Mar 15, 2011

The mexican restaurant rule.

I live in Logan Square, which is sort of like the Mission in San Francisco: a bold, awkward mix of hipsters and Mexican immigrants. There are many taquerias in Logan Square. They are run by Mexican immigrants who came here and opened taquerias. One of them is on the block where I live. This is not special because there’s a taqueria on nearly every block in the neighborhood, but it is special because it’s open 24 hours, and because there is an awning. Here is the awning:

The awning.

It’s easy to find excellent Mexican food in Logan Square because the selection is so vast; if you don’t like one restaurant, you walk over to another block and eat there instead. Fine. This is doable. But it’s thrown out the window when you just had fifteen cans of Blatz, like a giant liquefacted misfortune, at the dive bar next door and it’s 3am and you just closed out the whole infamous grifted drinking town and oh my god, you now just fucking require tacos. Eight tacos. And, woe be your tilting drunk self, this restaurant is your only option. The food at this restaurant is terrible.
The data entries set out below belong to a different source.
-- ==== Sys2Proof/Machine/CtxOps.lean ====
section
/-!
DEFINITION. What every family does to a context: its state register, its flights, stopping it on a fault (R83), waking
it (R62, R71).
-/

namespace Sys2Proof.Machine

/-- A context beside its registers. -/
def State.cx (s : State) (d : Die) (c : Cx) : Ctx := Sparse.get {} (128 * d.val + c.val) s.cxs

def State.setCx (s : State) (d : Die) (c : Cx) (x : Ctx) : State := { s with cxs := Sparse.set (128 * d.val + c.val) x s.cxs }

def State.cxState (s : State) (d : Die) (c : Cx) : Nat := s.fld (R.CX_STATE d c) F.CX_STATE.STATE
def State.setCxState (s : State) (d : Die) (c : Cx) (v : Nat) : State := s.setFld (R.CX_STATE d c) F.CX_STATE.STATE v

def State.cxPart (s : State) (d : Die) (c : Cx) : Nat := s.fld (R.CX_CFG d c) F.CX_CFG.PART

/-- The issued, incomplete commands of a context (R70, R92). -/
def Ctx.inflight (x : Ctx) : Nat := (x.flights.filter fun f => f.phase != .complete && f.phase != .faulted).length

/-- CX_STATE.INFLIGHT and IN_GROUP brought to the context (R92). -/
def State.cxShow (s : State) (d : Die) (c : Cx) : State :=
  let x := s.cx d c
  (s.setFld (R.CX_STATE d c) F.CX_STATE.INFLIGHT x.inflight).setFld (R.CX_STATE d c) F.CX_STATE.IN_GROUP
    (if x.groupUnit.isSome || x.flights.any (·.inGroup) then 1 else 0)

/-- The contexts that have been started or written, by die and number. -/
def State.cxKeys (s : State) : List (Die × Cx) :=
  s.cxs.filterMap fun p => if h : p.1 / 128 < 4 then some (⟨p.1 / 128, h⟩, ⟨p.1 % 128, Nat.mod_lt _ (by decide)⟩) else none

/-- Is a status a translation fault (R83, R293)? -/
def isXlate (status : Nat) : Bool := status == St.PAGE_MISSING || status == St.PAGE_DENIED || status == St.PAGE_TOO_SMALL

/-- The fault record of a context's stop (R83): DEFERRED for a translation fault, FATAL_UNIT for every other stall. -/
def State.cxRecord (s : State) (d : Die) (c : Cx) (status slot addr code : Nat) : State :=
  s.raise { status := status, sev := if isXlate status then Sev.DEFERRED else Sev.FATAL_UNIT, kind := Uk.CONTEXT, die := d.val,
            index := c.val, detail := code, addr := addr, hasAddr := addr != 0, part := s.cxPart d c, cx := c.val, cxDie := d.val,
            slot := slot }

/-- A context stops on a fault (R83, R94): CX_FAULT and CX_FAULT_ADDR filled, WAIT_FAULT or STALLED, one record. -/
def State.cxStop (s : State) (d : Die) (c : Cx) (status slot kind unit addr code : Nat) (abandoned done : Bool) : State :=
  let w := (((((((0 : Word).put 7 0 status).put 23 8 slot).put 25 24 kind).put 29 26 unit).put 30 30 (if abandoned then 1 else 0)).put 31 31
    (if done then 1 else 0))
  let s1 := (s.setReg (R.CX_FAULT d c) w).setReg (R.CX_FAULT_ADDR d c) (BitVec.ofNat 64 addr)
  let s2 := s1.setCxState d c (if isXlate status then CxS.WAIT_FAULT else CxS.STALLED)
  s2.cxRecord d c status slot addr code

/-- Is the context stopped until software acts (R580)? -/
def State.cxStopped (s : State) (d : Die) (c : Cx) : Bool :=
  s.cxState d c == CxS.WAIT_FAULT || s.cxState d c == CxS.STALLED

/-- A context whose earlier command erred after completing stops before its next command, with DONE = 1 (R85, R375); if it
is already stopped, once it has been resumed. -/
def State.cxStallDone (s : State) (d : Die) (c : Cx) (status slot : Nat) : State :=
  if s.cxState d c = CxS.OFF then s
  else if s.cxStopped d c then s.setCx d c { s.cx d c with stallNext := some (status, slot) }
  else s.cxStop d c status slot 0 0 0 0 false true

/-- An EMPTY context is woken: it rereads its head slot (R62). -/
def State.cxWake (s : State) (d : Die) (c : Cx) : State :=
  if s.cxState d c = CxS.EMPTY then (s.setCxState d c CxS.READY).setCx d c { s.cx d c with cur := none, waitSince := s.now } else s

/-- One flight of a context changed in place. -/
def Ctx.mapFlight (x : Ctx) (slot : Nat) (g : Flight → Flight) : Ctx :=
  { x with flights := x.flights.map fun f => if f.slot = slot then g f else f }

/-- The flight at a slot. -/
def Ctx.flight (x : Ctx) (slot : Nat) : Option Flight := x.flights.find? fun f => f.slot == slot

/-! ## Command fields (R64, R65, R66) -/

def Cmd.ver (k : Cmd) : Nat := k.w0.get 3 0
def Cmd.kind (k : Cmd) : Nat := k.w0.get 5 4
def Cmd.unit (k : Cmd) : Nat := k.w0.get 9 6
def Cmd.op (k : Cmd) : Nat := k.w0.get 17 10
def Cmd.ext (k : Cmd) : Bool := k.w0.bit 18
def Cmd.fenced (k : Cmd) : Bool := k.w0.bit 19
def Cmd.gateEn (k : Cmd) : Bool := k.w0.bit 20
def Cmd.signalEn (k : Cmd) : Bool := k.w0.bit 21
def Cmd.epochEn (k : Cmd) : Bool := k.w0.bit 22
def Cmd.runAhead (k : Cmd) : Bool := k.w0.bit 23
def Cmd.phase (k : Cmd) : Nat := k.w0.get 31 24
def Cmd.part (k : Cmd) : Nat := k.w0.get 35 32
def Cmd.gateQ (k : Cmd) : Nat := k.w0.get 49 36
def Cmd.signalQ (k : Cmd) : Nat := k.w0.get 63 50
def Cmd.epoch (k : Cmd) : Nat := k.w1.get 7 0
def Cmd.gateCond (k : Cmd) : Nat := k.w1.get 10 8
def Cmd.signalOp (k : Cmd) : Nat := k.w1.get 12 11
def Cmd.signalRemote (k : Cmd) : Bool := k.w1.bit 13
def Cmd.gateVal (k : Cmd) : Nat := k.w1.get 47 16
def Cmd.signalPkg (k : Cmd) : Nat := k.w1.get 60 48
def Cmd.stampEn (k : Cmd) : Bool := k.ext && k.x0.bit 4
def Cmd.svalEn (k : Cmd) : Bool := k.ext && k.x0.bit 5
def Cmd.signalVal (k : Cmd) : Nat := if k.svalEn then k.x2.get 31 0 else 1
def Cmd.argA (k : Cmd) : Nat := if k.ext then k.x2.get 63 32 else 0
def Cmd.argB (k : Cmd) : Word := if k.ext then k.x3 else 0

/-- The die's number for the engine a command names: arrays 0-7, vector engines 8-15, DMA engines 16-31. -/
def Cmd.engine (k : Cmd) : Nat := if k.kind = 0 then k.unit else if k.kind = 1 then 8 + k.unit else 16 + k.unit

/-! ## Engines -/

def State.eng1 (s : State) (d u : Nat) : EngSt := Sparse.get {} (32 * d + u) s.eng
def State.setEng (s : State) (d u : Nat) (e : EngSt) : State := { s with eng := Sparse.set (32 * d + u) e s.eng }

/-- The issued commands of a die that have not ended, with their contexts. -/
def State.live (s : State) (d : Die) : List (Cx × Flight) :=
  s.cxKeys.flatMap fun p => if p.1 = d then (((s.cx p.1 p.2).flights.filter fun f => f.phase == .issued || f.phase == .running).map fun f => (p.2, f)) else []

/-- The command engine `u` of a die runs or runs next: the first issued of those not ended (R73). -/
def State.front (s : State) (d : Die) (u : Nat) : Option (Cx × Flight) :=
  ((s.live d).filter fun p => p.2.cmd.kind != 3 && p.2.cmd.engine == u).foldl
    (fun b p => match b with
      | none => some p
      | some q => if p.2.order < q.2.order then some p else some q) none

/-- The first issued control command of a context with an opcode. -/
def State.ctlFront (s : State) (d : Die) (c : Cx) (op : Nat) : Option Flight :=
  (s.cx d c).flights.find? fun f => f.cmd.kind == 3 && f.cmd.op == op && (f.phase == .issued || f.phase == .running)

/-- A flight of a context changed in place. -/
def State.setFlight (s : State) (d : Die) (c : Cx) (slot : Nat) (g : Flight → Flight) : State :=
  s.setCx d c ((s.cx d c).mapFlight slot g)

/-- An array or vector engine of the die has run a command until now (R492). -/
def State.engRan (s : State) (d : Die) (c : Cx) (slot : Nat) : State :=
  match (s.cx d c).flight slot with
  | some f => if f.cmd.kind < 2 then { s with power := { s.power with ranAt := Sparse.set d.val s.now s.power.ranAt } } else s
  | none => s

/-- A flight's work has ended. -/
def State.workDone (s : State) (d : Die) (c : Cx) (slot : Nat) : State :=
  (s.engRan d c slot).setFlight d c slot fun f => { f with phase := .worked, held := none }

/-- A flight has met a fault: its status, the address concerned, the engine's code (R83); COMMAND_FAULT stops its context. -/
def State.flightFault (s : State) (d : Die) (c : Cx) (slot status addr code : Nat) : State :=
  (s.engRan d c slot).setFlight d c slot fun f => { f with phase := .faulted, fault := status, faultAddr := addr, code := code, held := none }

/-- The number that names a flight's command as a writer (R260): its id, never 0. -/
def Flight.writer (f : Flight) : Nat := f.id

end Sys2Proof.Machine
end

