-- ==== Sys2Proof/Machine/Translate.lean ====
section
/-!
DEFINITION. Engine translation (10_translation.md): the Sv57 walk, the translation caches of a die, invalidation, the export
table's writes.
-/

namespace Sys2Proof.Machine

/-! ## The walk (R291) -/

/-- What a translation gives: a physical address, a fault's status, or nothing yet (an entry read is held). -/
inductive XRes where
  | ok (pa : Nat)
  | fault (status : Nat)
  | wait
deriving DecidableEq, Repr

/-- Bits of a page-table entry. -/
def pteLeaf (w : Word) : Bool := w.bit 1 || w.bit 2 || w.bit 3
def ptePpn (w : Word) : Nat := w.get 53 10

/-- Is an entry malformed at a level, as R291's fourth row says? -/
def pteBad (w : Word) (level : Nat) : Bool :=
  (w.bit 2 && !w.bit 1) || w.get 60 54 != 0 || w.bit 63 || w.get 62 61 == 3 ||
    (pteLeaf w && (level == 4 || ptePpn w % 2 ^ (9 * level) != 0))

/-- Does a leaf grant the access (R291)? -/
def pteGrants (w : Word) (write : Bool) : Bool :=
  w.bit 4 && w.bit 6 && (if write then w.bit 2 && w.bit 7 else w.bit 1)

/-- The virtual page number of a level. -/
def vpnAt (va level : Nat) : Nat := va / 2 ^ (12 + 9 * level)

/-- The physical address a leaf gives. -/
def leafAddr (w : Word) (level va : Nat) : Nat := ptePpn w * 4096 / 2 ^ (12 + 9 * level) * 2 ^ (12 + 9 * level) + va % 2 ^ (12 + 9 * level)

/-- What a walk finds: a leaf and its level, a fault, or a held read. -/
inductive WalkRes where
  | leaf (level : Nat) (pte : Word)
  | fault (status : Nat)
  | wait
deriving DecidableEq, Repr

/-- The walk from the table at `base` down `fuel` levels, at `level` (R291). The entry is read at its home. -/
def State.walkFrom (va : Nat) (write : Bool) : Nat → Nat → Nat → State → WalkRes × State
  | 0, _, _, s => (.fault St.PAGE_TOO_SMALL, s)
  | fuel + 1, level, base, s =>
    let pa := base + va / 2 ^ (12 + 9 * level) % 512 * 8
    let r := s.region pa
    if s.absent r then (.fault St.ABSENT, s)
    else if !r.isMem then (.fault St.PAGE_DENIED, s)
    else if s.held r then (.wait, s)
    else
      let k := r.key pa
      let line := k / 64 * 64
      if s.poisoned line then (.fault St.PAGE_DENIED, s)
      else
        let s1 := s.homeShare line
        let w : Word := BitVec.ofNat 64 (leNat (((s1.ice line).drop (k % 64)).take 8))
        if !w.bit 0 then (.fault St.PAGE_MISSING, s1)
        else if pteBad w level then (.fault St.PAGE_DENIED, s1)
        else if pteLeaf w then (if pteGrants w write then (.leaf level w, s1) else (.fault St.PAGE_DENIED, s1))
        else if level = 2 then (.fault St.PAGE_TOO_SMALL, s1)
        else State.walkFrom va write fuel (level - 1) (ptePpn w * 4096) s1

/-- The walk of a context's tables (R291). -/
def State.walk (s : State) (d : Die) (c : Cx) (va : Nat) (write : Bool) : WalkRes × State :=
  State.walkFrom va write 3 4 ((s.reg (R.CX_ATP d c)).get 43 0 * 4096) (s.count (R.XL_D_WALKS d) 1)

/-! ## The caches (R292, R294) -/

/-- The stream of an engine: arrays have three, vector engines five, DMA engines four, each context one for its queue. -/
def arrayStream (m k : Nat) : Nat := 3 * m + k
def veStream (v k : Nat) : Nat := 24 + 5 * v + k
def dmStream (e k : Nat) : Nat := 64 + 4 * e + k
def queueStream (c : Nat) : Nat := 128 + c

/-- The engine a stream belongs to, or none for a context's queue stream. -/
def streamEngine (n : Nat) : Option Nat :=
  if n < 24 then some (n / 3) else if n < 64 then some (8 + (n - 24) / 5) else if n < 128 then some (16 + (n - 64) / 4) else none

def TlbEnt.hits (e : TlbEnt) (d n asid va : Nat) : Bool :=
  e.die == d && e.stream == n && e.asid == asid && e.vpn == vpnAt va e.level

/-- The entry of a stream's cache for an address. -/
def State.tlbFind (s : State) (d n asid va : Nat) : Option TlbEnt := s.tlb.find? fun e => e.hits d n asid va

/-- A leaf put in a stream's cache, in place of what the stream held for the address. -/
def State.tlbPut (s : State) (d n asid va level : Nat) (pte : Word) : State :=
  { s with tlb := s.tlb.filter (fun e => !e.hits d n asid va) ++ [{ die := d, stream := n, asid := asid, level := level, vpn := vpnAt va level, pte := pte }] }

/-- The ASID of a context. -/
def State.asid (s : State) (d : Die) (c : Cx) : Nat := (s.reg (R.CX_ATP d c)).get 59 44

/-- A walk whose leaf fills the stream's cache and the die-wide cache. -/
def State.walkFill (s : State) (d : Die) (c : Cx) (n va : Nat) (write : Bool) : XRes × State :=
  match s.walk d c va write with
  | (.leaf l w, s1) => (.ok (leafAddr w l va), (s1.tlbPut d n (s.asid d c) va l w).tlbPut d 256 (s.asid d c) va l w)
  | (.fault st, s1) => (.fault st, s1)
  | (.wait, s1) => (.wait, s1)

/-- The translation of an access of a stream of a context's engine (R292, R294). -/
def State.translate (s : State) (d : Die) (c : Cx) (n va : Nat) (write : Bool) : XRes × State :=
  let a := s.asid d c
  match s.tlbFind d n a va with
  | some e => if pteGrants e.pte write then (.ok (leafAddr e.pte e.level va), s) else s.walkFill d c n va write
  | none =>
    let s1 := s.count (R.XL_D_MISS d) 1
    match s1.tlbFind d 256 a va with
    | some e => if pteGrants e.pte write then (.ok (leafAddr e.pte e.level va), s1.tlbPut d n a va e.level e.pte) else s1.walkFill d c n va write
    | none => s1.walkFill d c n va write

/-- A walk for a stream: its leaf fills the caches; a fault is the fault of the command the stream's engine runs for the
context, or stops the context at its queue slot (R291, R293). -/
def tableWalk (d : Die) (c : Cx) (n va : Nat) (write : Bool) (s : State) : State :=
  match s.walkFill d c n va write with
  | (.fault st, s1) =>
    match streamEngine n with
    | some u => match s1.front d u with
      | some (c', f) => if c' = c then s1.flightFault d c f.slot st va 0 else s1
      | none => s1
    | none =>
      if s1.cxState d c = CxS.READY ∧ (s1.cx d c).cur = none then
        s1.cxStop d c st (s1.fld (R.CX_HEAD d c) F.CX_HEAD.ISSUE) 0 0 va 0 false false
      else s1
  | (_, s1) => s1

/-- TABLE_WALK (R291). -/
def execTableWalk (d : Die) (c : Cx) (n : Fin 256) (va : BitVec 57) (write : Bool) (s : State) : Host.Outcome State Fault Refusal :=
  s.whileOn (tableWalk d c n va.toNat write s)

/-! ## Invalidation (R295-R298) -/

/-- Is an address of an ASID in the scope of an invalidation? A 512 GiB entry matches if it overlaps the range. -/
def InvSt.covers (v : InvSt) (asid lo size : Nat) : Bool :=
  if v.scope = 0 then true
  else if v.scope = 1 then asid == v.asid
  else asid == v.asid && decide (lo < v.hi) && decide (v.lo < lo + size)

def InvSt.drops (v : InvSt) (e : TlbEnt) : Bool :=
  v.dies.contains e.die && v.covers e.asid (e.vpn * 2 ^ (12 + 9 * e.level)) (2 ^ (12 + 9 * e.level))

/-- The invalidation a write of XL_INV_CTL asks for, its range widened to whole gigabytes (R295). -/
def State.invScope (s : State) (dies : List Nat) : InvSt :=
  let va := s.fld R.XL_INV_VA F.XL_INV_VA.VA * 0x40000000
  let len := s.fld R.XL_INV_LEN F.XL_INV_LEN.LEN
  { busy := true, scope := s.fld R.XL_INV_CTL F.XL_INV_CTL.SCOPE, asid := s.fld R.XL_INV_CTL F.XL_INV_CTL.ASID, lo := va, hi := (va + len + 0x3FFFFFFF) / 0x40000000 * 0x40000000, dies := dies, startedAt := s.now }

/-- Every die has acknowledged: the invalidation is complete (R295 step 5). -/
def State.invDone (s : State) : State :=
  if s.inv.busy ∧ s.inv.dies = [] then
    let us := min 0xFFFF ((s.now - s.inv.startedAt) / 16000)
    let s1 := ((({ s with inv := {} }).setFld R.XL_INV_STATUS F.XL_INV_STATUS.BUSY 0).setFld R.XL_INV_STATUS F.XL_INV_STATUS.DONE 1).setFld R.XL_INV_STATUS F.XL_INV_STATUS.LAST_US us
    if s.flag R.XL_INV_CTL F.XL_INV_CTL.SIG_EN then s1.quireAdd (.unit s.pkg) (s.fld R.XL_INV_CTL F.XL_INV_CTL.SIG_Q) 1 0 else s1
  else s

/-- A write of XL_INV_CTL (R295, R298, R300): its fields, then START. -/
def invStartAct (v : Word) (s : State) : State :=
  let s1 := if v.get 2 1 = 3 then s.plainWriteBut R.XL_INV_CTL v [F.XL_INV_CTL.SCOPE] else s.plainWrite R.XL_INV_CTL v
  if v.bit 0 then
    if s.inv.busy then s1.raiseReg St.XL_INV_BUSY R.XL_INV_CTL
    else
      let iv := s1.invScope ((List.range 4).filter s1.dieIn)
      (({ s1 with inv := iv, tlb := s1.tlb.filter fun e => !iv.drops e }).setFld R.XL_INV_STATUS F.XL_INV_STATUS.BUSY 1).invDone
  else s1

/-- INVALIDATION_START (R295). -/
def execInvalidationStart (w : RegW) (s : State) : Host.Outcome State Fault Refusal := s.whileOn (s.onWrite w R.XL_INV_CTL invStartAct)

/-- Is a write a transfer of the die that an invalidation waits for (R295 step 3)? -/
def InvSt.waitsWrite (v : InvSt) (d : Die) (w : Wr) : Bool :=
  w.src.die == some d && w.stage == .sent && (match w.dst with | .pkg _ => false | _ => true) &&
    (match w.xl with | some (a, va) => v.covers a va 64 | none => false)

/-- Does a flight wait for a read the invalidation covers? -/
def InvSt.waitsRead (v : InvSt) (asid : Nat) (f : Flight) : Bool :=
  match f.held with
  | some va => v.covers asid va 64
  | none => false

/-- Has every transfer of a die that a dropped entry translated completed? -/
def State.invClear (s : State) (d : Die) : Bool :=
  !(s.mem.wrs.any (s.inv.waitsWrite d)) && !((s.live d).any fun p => s.inv.waitsRead (s.asid d p.1) p.2)

/-- A die acknowledges (R295 step 4). -/
def invAckDie (d : Die) (s : State) : State :=
  if s.inv.busy && s.inv.dies.contains d.val && (s.invClear d || !s.dieIn d) then
    ({ s with inv := { s.inv with dies := s.inv.dies.filter (· != d.val) } }).invDone
  else s

/-- INVALIDATION_DIE_ACK (R295). -/
def execInvalidationDieAck (t : Moment) (d : Die) (s : State) : Host.Outcome State Fault Refusal := s.whileOn (invAckDie d (s.atTime t))

/-- A command whose transfer is cut stops with PAGE_MISSING at its first element not finished (R296). -/
def State.cutFlight (s : State) (d : Die) (c : Cx) (f : Flight) : State :=
  let mine := s.mem.wrs.filter fun w => s.inv.waitsWrite d w && w.cmd == f.id
  if s.inv.waitsRead (s.asid d c) f || !mine.isEmpty then
    let first := mine.foldl (fun m w => min m w.elem) f.prog
    let va := match mine with
      | [] => f.held.getD 0
      | w :: r => (r.foldl (fun b x => if x.elem < b.elem then x else b) w).xl.elim 0 (·.2)
    (s.setFlight d c f.slot fun g => { g with prog := first }).flightFault d c f.slot St.PAGE_MISSING va 0
  else s

/-- Transfers still incomplete 20 µs after the entries were dropped are cut (R296). -/
def invCut (d : Die) (s : State) : State :=
  if s.inv.busy && s.inv.dies.contains d.val && decide (s.inv.startedAt + 320000 ≤ s.now) && !s.invClear d then
    let s1 := ((s.cxKeys.filter fun p => p.1 == d).flatMap fun p => (s.cx p.1 p.2).flights.map fun f => (p.2, f)).foldl (fun t p => if p.2.phase = .complete ∨ p.2.phase = .faulted then t else t.cutFlight d p.1 p.2) s
    ({ s1 with mem := { s1.mem with wrs := s1.mem.wrs.filter fun w => !s.inv.waitsWrite d w } }).setFld R.XL_INV_STATUS F.XL_INV_STATUS.CUT 1
  else s

/-- INVALIDATION_CUT (R296). -/
def execInvalidationCut (t : Moment) (d : Die) (s : State) : Host.Outcome State Fault Refusal := s.whileOn (invCut d (s.atTime t))

/-! ## The export table (R304) -/

/-- A write of FAB_EXPORT_n. -/
def fabExportAct (n : Nat) (v : Word) (s : State) : State :=
  if v.bit 0 && !(s.region (v.get 55 30 * 0x40000000)).isMem then s.raiseReg St.FAB_EXPORT_BAD (R.FAB_EXPORT n)
  else s.plainWrite (R.FAB_EXPORT n) v

/-- FAB_EXPORT_WRITE (R304). Entry 4,095 is RO. -/
def execFabExportWrite (w : RegW) (n : Fin 4096) (s : State) : Host.Outcome State Fault Refusal :=
  s.whileOn (s.onWrite w (R.FAB_EXPORT n) (fabExportAct n))

end Sys2Proof.Machine
end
And so the awning. It reads “good mexican food.” The awning is a lie. Here is the mexican restaurant rule: if you have to declare something about yourself or your work, it’s not true.

This has implications outside the internecine, entrenched taqueria battles of Logan Square. Your software is simple, you say? Easy to use? That’s nice. Don’t say it. Your graphic design is beautifully expressive? Don’t say it. If you say it, you’re doomed. Your indie band’s press one-sheet says you’re sincere and emotive? That’s very interesting.

The mexican restaurant rule may be a thing because if you aren’t living the principles that you believe in, you start to talk about it, as if you’re trying to will it into being. But everybody can smell a fake, and this is a great way to come off as one. So I’ve found that the best way to promote quality is by showing it, and letting folks decide for themselves. People are smart; they don’t need hand-holding.

There are exceptions, of course, like any breakable guideline, but I think this holds true in enough circumstances to write about it on the fancy Internet, and that must be worth something.